START Input records
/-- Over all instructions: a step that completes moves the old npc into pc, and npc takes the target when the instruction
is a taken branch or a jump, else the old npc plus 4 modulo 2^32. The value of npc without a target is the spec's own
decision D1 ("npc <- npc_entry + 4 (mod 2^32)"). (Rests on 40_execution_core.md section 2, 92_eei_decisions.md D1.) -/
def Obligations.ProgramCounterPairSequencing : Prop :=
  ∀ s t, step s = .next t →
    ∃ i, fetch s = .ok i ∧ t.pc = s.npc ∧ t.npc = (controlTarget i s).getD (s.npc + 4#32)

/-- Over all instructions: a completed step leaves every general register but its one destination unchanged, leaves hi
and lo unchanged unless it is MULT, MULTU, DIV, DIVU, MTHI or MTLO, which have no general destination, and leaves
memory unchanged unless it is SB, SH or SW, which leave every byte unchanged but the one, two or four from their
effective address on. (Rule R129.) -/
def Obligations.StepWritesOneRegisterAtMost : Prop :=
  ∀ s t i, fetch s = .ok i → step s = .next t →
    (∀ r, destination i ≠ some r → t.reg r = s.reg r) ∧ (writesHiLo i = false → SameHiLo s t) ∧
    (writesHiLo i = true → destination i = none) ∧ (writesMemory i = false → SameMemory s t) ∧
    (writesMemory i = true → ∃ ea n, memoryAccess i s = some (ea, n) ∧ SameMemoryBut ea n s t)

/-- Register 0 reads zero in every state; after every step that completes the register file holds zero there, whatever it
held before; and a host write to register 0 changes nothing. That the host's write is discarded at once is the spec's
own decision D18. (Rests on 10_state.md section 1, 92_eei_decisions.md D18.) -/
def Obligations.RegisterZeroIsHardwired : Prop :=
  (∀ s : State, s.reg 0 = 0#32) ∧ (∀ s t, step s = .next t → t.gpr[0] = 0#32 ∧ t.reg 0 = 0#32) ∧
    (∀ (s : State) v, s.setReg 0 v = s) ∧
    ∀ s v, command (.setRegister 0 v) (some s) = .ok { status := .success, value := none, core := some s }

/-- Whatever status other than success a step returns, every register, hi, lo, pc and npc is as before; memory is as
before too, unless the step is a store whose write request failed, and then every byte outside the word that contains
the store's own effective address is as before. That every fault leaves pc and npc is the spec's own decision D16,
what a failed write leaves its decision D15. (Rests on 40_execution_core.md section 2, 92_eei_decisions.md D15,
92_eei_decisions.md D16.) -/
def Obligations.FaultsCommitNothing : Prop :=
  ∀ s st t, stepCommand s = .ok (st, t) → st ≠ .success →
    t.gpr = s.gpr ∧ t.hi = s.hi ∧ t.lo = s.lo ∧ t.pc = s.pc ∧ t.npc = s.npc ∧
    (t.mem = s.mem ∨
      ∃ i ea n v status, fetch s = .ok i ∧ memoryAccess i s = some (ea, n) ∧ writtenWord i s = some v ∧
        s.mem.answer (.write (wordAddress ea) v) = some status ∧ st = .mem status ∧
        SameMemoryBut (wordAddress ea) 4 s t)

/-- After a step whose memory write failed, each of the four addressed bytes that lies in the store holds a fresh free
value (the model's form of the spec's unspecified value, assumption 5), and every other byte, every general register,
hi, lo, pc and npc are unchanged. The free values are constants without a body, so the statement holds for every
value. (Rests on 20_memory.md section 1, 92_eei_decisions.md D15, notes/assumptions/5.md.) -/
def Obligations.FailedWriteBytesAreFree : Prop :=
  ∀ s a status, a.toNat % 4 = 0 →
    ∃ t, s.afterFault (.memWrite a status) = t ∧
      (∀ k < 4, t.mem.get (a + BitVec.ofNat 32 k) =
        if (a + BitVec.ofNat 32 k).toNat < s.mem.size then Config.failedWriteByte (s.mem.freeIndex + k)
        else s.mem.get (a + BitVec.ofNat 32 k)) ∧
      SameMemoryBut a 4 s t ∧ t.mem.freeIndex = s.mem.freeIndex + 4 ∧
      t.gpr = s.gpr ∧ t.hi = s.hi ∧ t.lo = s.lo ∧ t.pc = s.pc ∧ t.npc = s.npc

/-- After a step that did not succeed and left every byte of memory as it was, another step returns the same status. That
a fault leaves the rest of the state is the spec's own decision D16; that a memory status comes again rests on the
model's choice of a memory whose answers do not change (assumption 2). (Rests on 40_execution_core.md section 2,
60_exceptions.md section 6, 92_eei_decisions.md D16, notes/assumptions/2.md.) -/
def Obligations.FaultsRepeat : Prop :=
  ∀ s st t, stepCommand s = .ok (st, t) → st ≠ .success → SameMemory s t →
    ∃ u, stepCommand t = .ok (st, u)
END Input records
* **What is expected**
Copy out the entries. Change nothing.

* **Solved problem**
/-- Over all instructions: a step that completes moves the old npc into pc, and npc takes the target when the instruction
is a taken branch or a jump, else the old npc plus 4 modulo 2^32. The value of npc without a target is the spec's own
decision D1 ("npc <- npc_entry + 4 (mod 2^32)"). (Rests on 40_execution_core.md section 2, 92_eei_decisions.md D1.) -/
def Obligations.ProgramCounterPairSequencing : Prop :=
  ∀ s t, step s = .next t →
    ∃ i, fetch s = .ok i ∧ t.pc = s.npc ∧ t.npc = (controlTarget i s).getD (s.npc + 4#32)

/-- Over all instructions: a completed step leaves every general register but its one destination unchanged, leaves hi
and lo unchanged unless it is MULT, MULTU, DIV, DIVU, MTHI or MTLO, which have no general destination, and leaves
memory unchanged unless it is SB, SH or SW, which leave every byte unchanged but the one, two or four from their
effective address on. (Rule R129.) -/
def Obligations.StepWritesOneRegisterAtMost : Prop :=
  ∀ s t i, fetch s = .ok i → step s = .next t →
    (∀ r, destination i ≠ some r → t.reg r = s.reg r) ∧ (writesHiLo i = false → SameHiLo s t) ∧
    (writesHiLo i = true → destination i = none) ∧ (writesMemory i = false → SameMemory s t) ∧
    (writesMemory i = true → ∃ ea n, memoryAccess i s = some (ea, n) ∧ SameMemoryBut ea n s t)

/-- Register 0 reads zero in every state; after every step that completes the register file holds zero there, whatever it
held before; and a host write to register 0 changes nothing. That the host's write is discarded at once is the spec's
own decision D18. (Rests on 10_state.md section 1, 92_eei_decisions.md D18.) -/
def Obligations.RegisterZeroIsHardwired : Prop :=
  (∀ s : State, s.reg 0 = 0#32) ∧ (∀ s t, step s = .next t → t.gpr[0] = 0#32 ∧ t.reg 0 = 0#32) ∧
    (∀ (s : State) v, s.setReg 0 v = s) ∧
    ∀ s v, command (.setRegister 0 v) (some s) = .ok { status := .success, value := none, core := some s }

/-- Whatever status other than success a step returns, every register, hi, lo, pc and npc is as before; memory is as
before too, unless the step is a store whose write request failed, and then every byte outside the word that contains
the store's own effective address is as before. That every fault leaves pc and npc is the spec's own decision D16,
what a failed write leaves its decision D15. (Rests on 40_execution_core.md section 2, 92_eei_decisions.md D15,
92_eei_decisions.md D16.) -/
def Obligations.FaultsCommitNothing : Prop :=
  ∀ s st t, stepCommand s = .ok (st, t) → st ≠ .success →
    t.gpr = s.gpr ∧ t.hi = s.hi ∧ t.lo = s.lo ∧ t.pc = s.pc ∧ t.npc = s.npc ∧
    (t.mem = s.mem ∨
      ∃ i ea n v status, fetch s = .ok i ∧ memoryAccess i s = some (ea, n) ∧ writtenWord i s = some v ∧
        s.mem.answer (.write (wordAddress ea) v) = some status ∧ st = .mem status ∧
        SameMemoryBut (wordAddress ea) 4 s t)

/-- After a step whose memory write failed, each of the four addressed bytes that lies in the store holds a fresh free
value (the model's form of the spec's unspecified value, assumption 5), and every other byte, every general register,
hi, lo, pc and npc are unchanged. The free values are constants without a body, so the statement holds for every
value. (Rests on 20_memory.md section 1, 92_eei_decisions.md D15, notes/assumptions/5.md.) -/
def Obligations.FailedWriteBytesAreFree : Prop :=
  ∀ s a status, a.toNat % 4 = 0 →
    ∃ t, s.afterFault (.memWrite a status) = t ∧
      (∀ k < 4, t.mem.get (a + BitVec.ofNat 32 k) =
        if (a + BitVec.ofNat 32 k).toNat < s.mem.size then Config.failedWriteByte (s.mem.freeIndex + k)
        else s.mem.get (a + BitVec.ofNat 32 k)) ∧
      SameMemoryBut a 4 s t ∧ t.mem.freeIndex = s.mem.freeIndex + 4 ∧
      t.gpr = s.gpr ∧ t.hi = s.hi ∧ t.lo = s.lo ∧ t.pc = s.pc ∧ t.npc = s.npc

/-- After a step that did not succeed and left every byte of memory as it was, another step returns the same status. That
a fault leaves the rest of the state is the spec's own decision D16; that a memory status comes again rests on the
model's choice of a memory whose answers do not change (assumption 2). (Rests on 40_execution_core.md section 2,
60_exceptions.md section 6, 92_eei_decisions.md D16, notes/assumptions/2.md.) -/
def Obligations.FaultsRepeat : Prop :=
  ∀ s st t, stepCommand s = .ok (st, t) → st ≠ .success → SameMemory s t →
    ∃ u, stepCommand t = .ok (st, u)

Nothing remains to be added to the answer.